May 11, 2005

UNM historian chosen Wilson Center in Residence

mbokovoyMelissa Bokovoy, associate professor of history and regents’ lecturer, has been chosen as one of two dozen scholars who will be in residence for the 2005-2006 academic year at the Woodrow Wilson International Center for Scholars. The center supports research in the social sciences and humanities.

An internationally recognized expert on 20th century Yugoslavia, Bokovoy will join scholars and academics from a wide variety of backgrounds and countries. Residential fellows are chosen through an international competition and upon their award are resident at the center.

Fellows conduct research and write in their areas of interest, while interacting with policymakers in Washington and Wilson Center Public Policy Scholars and Senior Scholars. While at the center, Bokovoy will continue the research and writing on her manuscript, “Memory and Mourning in Serbia and Croatia, 1918-1941.”

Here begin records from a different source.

theorem RoundTrip.debugStorageWrite (f : Frame) (core : Nat) (ref : StoreRef) (gen : BitVec 16) (lo : Nat) (bytes : List (BitVec 8)) : Statement (.debugStorageWrite f core ref gen lo bytes) := none rfl

theorem RoundTrip.channel (f : Frame) (stack : Nat) : Statement (.channel f stack) := none rfl

theorem RoundTrip.forensic (f : Frame) : Statement (.forensic f) := none rfl

theorem RoundTrip.reset (f : Frame) : Statement (.reset f) := none rfl

theorem RoundTrip.idleEntry : Statement (.idleEntry) := none rfl

theorem RoundTrip.wake : Statement (.wake) := none rfl

theorem RoundTrip.thermalLimit (temp : Nat) : Statement (.thermalLimit temp) := none rfl

theorem RoundTrip.thermalEmergency (temp : Nat) : Statement (.thermalEmergency temp) := none rfl

theorem RoundTrip.hardTrip (temp : Nat) : Statement (.hardTrip temp) := none rfl

theorem RoundTrip.thermalLimitLift (temp : Nat) : Statement (.thermalLimitLift temp) := none rfl

theorem RoundTrip.watchtowerAlarm (word : BitVec 32) : Statement (.watchtowerAlarm word) := none rfl

theorem RoundTrip.powerUp : Statement (.powerUp) := none rfl

theorem RoundTrip.debugResume (f : Frame) (core : Nat) (slot : Nat) : Statement (.debugResume f core slot) := none rfl

theorem RoundTrip.transportConnection (conn : Nat) (endpoint : Nat) (pd : Nat) (key : Nat) : Statement (.transportConnection conn endpoint pd key) := none rfl

theorem RoundTrip.remoteAtomic (module : Nat) (addr : Nat) (a : RemoteAtomic) : Statement (.remoteAtomic module addr a) := none rfl

theorem RoundTrip.unknownCommand (f : Frame) (code : BitVec 16) : Statement (.unknownCommand f code) := none rfl

end Laws

end Sys2Proof
end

Only the second UNM history faculty member to be awarded this fellowship, Bokovoy follows her predecessor, Stephen Kramer, also a modern Europeanist in the UNM History Department, as a Wilson Fellow.

“The most exciting part of this fellowship is the opportunity to be in constant
dialogue with diplomats, scholars and policymakers who have real impact on decisions being made about the U.S.’s role in the world. Every day the center sponsors events ranging from topics on Islam, gender and reproductive health to panel discussions on the European Union’s possible expansion into the Balkans. The hardest decision I will have to make is which ones to attend and which ones to miss so I can get my research and writing done,” Bokovoy said.

Her current research is a historical study of the politics of commemoration in the Kingdom of Yugoslavia between 1918 and 1941. She examines how the Serbs and the Croats, individually and collectively, mourned, remembered and commemorated those who lost their lives in the Balkan Wars and World War I and how the resulting cultures of commemoration and distinct historical understandings of the wars clashed in the period leading up to World War II.

In her research, she travels past a number of “sites of memory, sites of mourning,” the sites being the physical, emotional and artistic artifacts of those who survived the war and found themselves in the new multinational Kingdom of Serbs, Croats and Slovenians in December 1918.

Sites of memory, such as war cemeteries and memorials, museums and their display, holidays forms of popular culture and personal remembrances, are viewed by the Kingdom’s new elites as potential battlegrounds for the shaping, forging and reworking of political, national and social identities from 1918-1941.

“At the beginning of my fellowship at the Wilson Center, I will complete my research at the Library of Congress. A necessary part of this research is to read and analyze interwar elementary and high school textbooks and educational journals and memoirs from the soldiers and officers penned after the war, and an important photographic album, War Album (Ratni Album). The album is a compilation of more than 2,000 photographs from World War I in the south Slavic territories. The photos were originally displayed in Paris in 1917 and published in Serbia in 1925.

“The materials I have selected are quite specific because of their unavailability in the United States except for the Library of Congress, thus residence in the Washington area is a necessity. Finally, the south Slavic reference materials at the Library of Congress are plentiful and having such reference books at one's fingertips is invaluable for any scholar writing a historical monograph.

I anticipate that a nine-month residential fellowship at the Woodrow Wilson International Center for Scholars will help me complete a draft of the proposed historical monograph as well as write several journal articles from this research to be submitted to “The Journal of Modern History” and “Slavic Review.” I intend to complete work on the manuscript during summer 2006, immediately after my stay at the Center, and submit the manuscript for publication in fall 2006.

Established by an act of Congress in 1968, the Wilson Center is our nation’s official living memorial to President Woodrow Wilson. As both a distinguished scholar, the only American President with a Ph.D., and a national leader, Wilson felt strongly that the scholar and the policymaker were “engaged in a common enterprise.”